→ **Task to carry out**: From the top of the records below down to the line containing "match r.owner with", reproduce every line exactly.

+++ Information given

-- ==== Sys2Proof/Machine/Nodes.lean ====
section
/-! DEFINITION. The domain: outstanding accesses that fail (R447, R454, R455), the member map and the routes (R442, R444, R448),
election (R441, R551) and the node ids of a formation (R442). -/

namespace Sys2Proof.Machine

/-! ### Outstanding accesses that fail -/

/-- The origin raises LOST (R454): the WID rests for 64 ticks. -/
def State.loseWrite (s : State) (p : Posted) : State :=
  ({ s.bump .LOST_COUNT with lateWids := s.lateWids ++ [(p.wid, s.now + 64)] }).failWrite p 0x05 s.now

/-- A remote read fails with an ash cause: its access faults (R455). -/
def State.failRead (s : State) (r : RemoteRead) (cause : Nat) : State :=
  let s := { s with reads := s.reads.filter fun q => q.rid != r.rid }
  match r.owner with
  | .ember e tag =>
    let m := s.ember e
    let pc := ((m.reeds.find? fun c => c.data.isNone && c.src = r.addr).map (·.pc)).getD m.waitPc
    let k := { m with reeds := m.reeds.filter fun c => !(c.data.isNone && c.src = r.addr) }
    if !m.live || s.emberTag e != tag then s
    else if m.draining then s.setEmber e k
    else s.emberFail e k pc (.faulted cause 0 r.addr r.len)
  | .dma c planned => 
    s.on ((s.dctx c planned).xfer.isSome && (s.dctx c planned).ending = .running) fun s =>
      s.setDctx c planned { s.dctx c planned with ending := .fault cause 0 r.addr r.len, rds := [], raw := [], ready := [], failing := .running }
  | .flight k =>
    (match s.flight k with
     | none => s
     | some x =>
       if x.status = 0x30 then s
       else (s.faultFlight k cause 0).setFlight k fun x => { x with addr := r.addr, len := r.len })
  | .reshard id => (s.blame (.reshard id) cause none).dropMove id r.addr
  | .ring _ | .none => s

/-- R447: what was outstanding to a node that the domain loses. A reshard with a part there fails for that before its writes are lost
(R149). -/
def State.loseNode (s : State) (k : Nat) : State :=
  let s := forAll s.reshards (fun r s => s.spoilDue k r) s
  let s := { s with reshards := s.reshards.map fun r => if r.nodes.contains k then r.fail 0x26 else r }
  let s := forAll (s.posted.filter fun p => nodeOf p.addr = k) (fun p s => s.loseWrite p) s
  forAll (s.reads.filter fun r => nodeOf r.addr = k) (fun r s => s.failRead r 0x26) s

/-! ### Routes (R448) -/

def maskOf (ls : List Nat) : Nat := (ls.map fun n => 2 ^ n).foldl (· + ·) 0

/-- In-service links to node `k` itself. -/
def State.directLinks (s : State) (k : Nat) : List Nat :=
  s.memoryLinks.filter fun n => s.flag .FAR_INFO_NODE_VALID n && s.fld .FAR_INFO_NODE n = k

/-- The first-hop mask of a member: the links to it, or, where none is known to lead there in one hop, some of those to other
nodes (log entry 10). -/
def State.reroute (s : State) (k : Nat) : State :=
  if k = s.ownNode || !s.isMember k then s.setFld .RT_LINKS k 0
  else
    let d := maskOf (s.directLinks k)
    if d != 0 then s.setFld .RT_LINKS k d
    else
      let all := maskOf s.memoryLinks
      let m := Config.freeNat s.free &&& all
      { s.setFld .RT_LINKS k (if m = 0 then all else m) with free := s.free + 1 }

/-! ### The member map (R442, R444, R446, R447) -/

/-- Bit `n` of a map of four 64-bit words. -/
def mapBit (ws : List Nat) (n : Nat) : Bool := (ws.getD (n / 64) 0).testBit (n % 64)

def State.mapWords (s : State) : List Nat :=
  (upTo 4).map fun k => s.fld .MEMBER (2 * k) + s.fld .MEMBER (2 * k + 1) * 2 ^ 32

/-- The members of this node's domain. -/
def State.members (s : State) : List Nat := (upTo 256).filter s.isMember

/-- Election of a domain that re-forms: every node names itself first (R441, R551). -/
def State.startElection (s : State) : State :=
  let s := { s with node := { s.node with scope := 1, bestPrio := s.fld .NODE_CFG_ELECT_PRIO, bestDie := s.fuses.dieId.toNat } }
  s.floodExcept none (s.upLinks.filter isSibling) (s.electFrame false false)

/-- Election again in the surviving scope, without leaving WARM (R447). -/
def State.reelect (s : State) : State :=
  ((((s.setFld .ELECT_STAT_ELECT_DONE 0 0).setFld .TRAY_POS_CHIMNEY 0 0).setFld .TRAY_POS_ROW_CHIMNEY 0 0)).startElection

/-- This node has left: it is alone, and forms a domain of its own (R446, R447). -/
def State.removed (s : State) : State :=
  let s := ((s.setFld .NODE_ID_VALID 0 0).setFld .NODE_CTL 0 0).setFld .JOIN_STAT_JSTATE 0 0
  { s with node := { s.node with leaving := false, leaveSent := false, known := [] } }.reelect

/-- A member map applies. -/
def State.applyMember (s : State) (epoch : Nat) (ws : List Nat) : State :=
  let was := s.members
  let s := s.setFld .MEMBER_EPOCH 0 epoch
  let s := forAll (upTo 8) (fun i s => s.setFld .MEMBER i ((ws.getD (i / 2) 0) / 2 ^ (32 * (i % 2)))) s
  let s := forAll (upTo 256) (fun k s => s.reroute k) s
  let gone := was.filter fun k => !s.isMember k
  let s := forAll (gone.filter (· != s.ownNode)) (fun k s => s.loseNode k) s
  let s := { s with node := { s.node with toDrop := s.node.toDrop.filter s.isMember,
                                          toAdd := s.node.toAdd.filter fun e => !s.isMember e.1 } }
  if s.flag .NODE_ID_VALID && gone.contains s.ownNode then s.removed
  else
    s.on (s.fld .JOIN_STAT_JSTATE != 4 && s.flag .NODE_ID_VALID && s.isMember s.ownNode) fun s =>
      s.setFld .JOIN_STAT_JSTATE 0 (if s.members.length = 1 then 0 else 3)

/-- The EPOCH after the current one (R442). -/
def State.nextEpoch (s : State) : Nat := if s.fld .MEMBER_EPOCH = 0xFFFF then 1 else s.fld .MEMBER_EPOCH + 1

def memberFrame (epoch : Nat) (ws : List Nat) : Frame := localFrame 0x0B epoch ((upTo 4).map fun k => ws.getD k 0)

/-- The chimney's next map: the waiting nodes that may join by tick `by_`, and without those that leave or are lost. -/
def State.nextMap (s : State) (by_ : Nat) : List Nat :=
  let add := (s.node.toAdd.filter (·.2 ≤ by_)).map (·.1)
  let has (n : Nat) : Bool := (s.isMember n || add.contains n) && !s.node.toDrop.contains n
  (upTo 4).map fun k => ((upTo 64).map fun b => b2n (has (64 * k + b)) * 2 ^ b).foldl (· + ·) 0

/-! ### Node ids of a formation (R442) -/

/-- Ids for nodes in ascending DIE_ID order: a request wins unless a lower DIE_ID makes the same one, which leaves the node without
an id; the others take the lowest free ids. -/
def giveIds (reqs : List Nat) : List Nat → List (Nat × Option Nat) → List (Nat × Option Nat)
  | _, [] => []
  | used, (d, some r) :: rest =>
    if used.contains r then (d, none) :: giveIds reqs used rest else (d, some r) :: giveIds reqs (r :: used) rest
  | used, (d, none) :: rest =>
    let id := (upTo 256).find? fun k => !used.contains k && !reqs.contains k
    (d, id) :: giveIds reqs (id.toList ++ used) rest

def assignIds (l : List (Nat × Option Nat)) : List (Nat × Option Nat) := giveIds (l.filterMap (·.2)) [] l

/-- The in-service link to a die, or to a tray by its chimney's. -/
def State.linkTo (s : State) (die : Nat) : Option Nat :=
  (s.memoryLinks.find? fun n => s.fld .FAR_DIE n = die).or (s.memoryLinks.find? fun n => (s.link n).far.trayDie = die)

/-- R445: the answer to a node takes the link towards its die, and goes by its node id where none is known. -/
def State.sendJoin (s : State) (dst die : Nat) (f : Frame) : State :=
  match s.linkTo die with
  | some n => s.sendLink n f
  | none => s.sendNode dst none f

/-- This node takes id `k` (R442). -/
def State.takeId (s : State) (k : Nat) : State := (s.setFld .NODE_ID_ID 0 k).setFld .NODE_ID_VALID 0 1

/-- The nodes that the chimney knows at formation: itself, the memory nodes on its links, and those that asked to join (log
entry 44). -/
def State.formed (s : State) : List (Nat × Option Nat) :=
  let own := (s.fuses.dieId.toNat, if s.flag .NODE_CFG_REQ_EN then some (s.fld .NODE_CFG_NODE_REQ) else none)
  let far : List (Nat × Option Nat) := s.memoryLinks.map fun n => (s.fld .FAR_DIE n, none)
  let all := far ++ s.node.known.map fun e => (e.1, e.2.1)
  all.foldl (fun l e => if l.any (·.1 = e.1) then l else minsert e.1 e.2 l) [own]

/-- R442: the domain chimney assigns ids, tells each node its own, and floods the first member map. -/
def State.form (s : State) : State :=
  let ids := assignIds s.formed
  let own := s.fuses.dieId.toNat
  let s := match mget none own ids with | none => s | some k => s.takeId k
  let s := { s with node := { s.node with known := ids.map fun e => (e.1, none, e.2) } }
  let s := forAll (ids.filter (·.1 != own)) (fun e s =>
    match e.2 with
    | some k => s.sendJoin k e.1 (s.joinFrame k 2 k 0 e.1 0)
    | none => s.sendJoin 0 e.1 (s.joinFrame 0 3 0 1 e.1 0)) s
  let got := ids.filterMap (·.2)
  let ws := (upTo 4).map fun k => ((upTo 64).map fun b => b2n (got.contains (64 * k + b)) * 2 ^ b).foldl (· + ·) 0
  let e := s.nextEpoch
  let s := s.floodExcept none s.memoryLinks (memberFrame e ws)
  let s := (s.setFld .ELECT_STAT_CHIMNEY_NODE 0 s.ownNode).setFld .ELECT_STAT_ROW_CHIMNEY_NODE 0 s.ownNode
  if s.tk.firstLock then { s with node := { s.node with pendMap := some (e, ws) }, tk := { s.tk with mbrNext := true } }
  else s.applyMember e ws

/-! ### Election (R441, R551) -/

/-- The order of candidates: the higher priority, and on a tie the lower DIE_ID. -/
def better (p d p' d' : Nat) : Bool := p' < p || (p = p' && d < d')

def State.scopeLinks (s : State) (row : Bool) : List Nat :=
  s.upLinks.filter fun n => isSibling n || (row && isRowLink n)

/-- A candidate seen in the running scope: a better one is flooded on. -/
def State.candidate (s : State) (n : Nat) (row : Bool) (prio die : Nat) : State :=
  if s.node.scope != (if row then 2 else 1) || !better prio die s.node.bestPrio s.node.bestDie then s
  else
    let s := { s with node := { s.node with bestPrio := prio, bestDie := die } }
    s.floodExcept (some n) (s.scopeLinks row) (s.electFrame row false)

/-- The tray scope ends with `die` as tray chimney; the Row scope begins, in which a sibling only forwards. -/
def State.endTray (s : State) (die : Nat) : State :=
  let own := die = s.fuses.dieId.toNat
  let s := s.floodExcept none (s.scopeLinks false) (localFrame 0x0A (s.node.bestPrio + 32) [die])
  let s := s.setFld .TRAY_POS_CHIMNEY 0 (b2n own)
  let s := { s with node := { s.node with scope := 2, trayDie := die,
                                          bestPrio := if own then s.fld .NODE_CFG_ELECT_PRIO else 0,
                                          bestDie := if own then die else 2 ^ 64 } }
  (s.on own fun s => s.floodExcept none (s.scopeLinks true) (s.electFrame true false)).tryJoin

/-- After a re-election the source in force leads to the new chimney (R447). -/
def State.effSource (s : State) (die : Nat) : State :=
  if die = s.fuses.dieId.toNat then
    let old := s.fld .ELECT_STAT_ROW_CHIMNEY_NODE
    let s := ((s.setFld .ELECT_STAT_EFF_SRC 0 0).setFld .ELECT_STAT_EFF_LINK 0 0).setFld .ELECT_STAT_ROW_CHIMNEY_NODE 0 s.ownNode
    s.on (old != s.ownNode && s.isMember old) fun s => { s with node := { s.node with toDrop := s.node.toDrop ++ [old] } }
  else
    match s.linkTo die with
    | none => s
    | some n =>
      let s := (s.setFld .ELECT_STAT_EFF_SRC 0 (if isSibling n then 1 else 2)).setFld .ELECT_STAT_EFF_LINK 0 n
      s.on (s.flag .FAR_INFO_NODE_VALID n && s.fld .FAR_DIE n = die) fun s =>
        s.setFld .ELECT_STAT_ROW_CHIMNEY_NODE 0 (s.fld .FAR_INFO_NODE n)

/-- The Row scope ends with `die` as domain chimney, which forms the domain, or takes it over. -/
def State.endRow (s : State) (die : Nat) : State :=
  let own := die = s.fuses.dieId.toNat
  let s := s.floodExcept none (s.scopeLinks true) (localFrame 0x0A (s.node.bestPrio + 16 + 32) [die])
  let s := (s.setFld .TRAY_POS_ROW_CHIMNEY 0 (b2n own)).setFld .ELECT_STAT_ELECT_DONE 0 1
  let s := { s with node := { s.node with scope := 3, rowDie := die } }
  if s.tk.firstLock && s.flag .NODE_ID_VALID then { s with node := { s.node with eff := true } }.effSource die
  else s.on own fun s => s.form

end Sys2Proof.Machine
end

++++++

→ **Task solution**:
-- ==== Sys2Proof/Machine/Nodes.lean ====
section
/-! DEFINITION. The domain: outstanding accesses that fail (R447, R454, R455), the member map and the routes (R442, R444, R448),
election (R441, R551) and the node ids of a formation (R442). -/

namespace Sys2Proof.Machine

/-! ### Outstanding accesses that fail -/

/-- The origin raises LOST (R454): the WID rests for 64 ticks. -/
def State.loseWrite (s : State) (p : Posted) : State :=
  ({ s.bump .LOST_COUNT with lateWids := s.lateWids ++ [(p.wid, s.now + 64)] }).failWrite p 0x05 s.now

/-- A remote read fails with an ash cause: its access faults (R455). -/
def State.failRead (s : State) (r : RemoteRead) (cause : Nat) : State :=
  let s := { s with reads := s.reads.filter fun q => q.rid != r.rid }
  match r.owner with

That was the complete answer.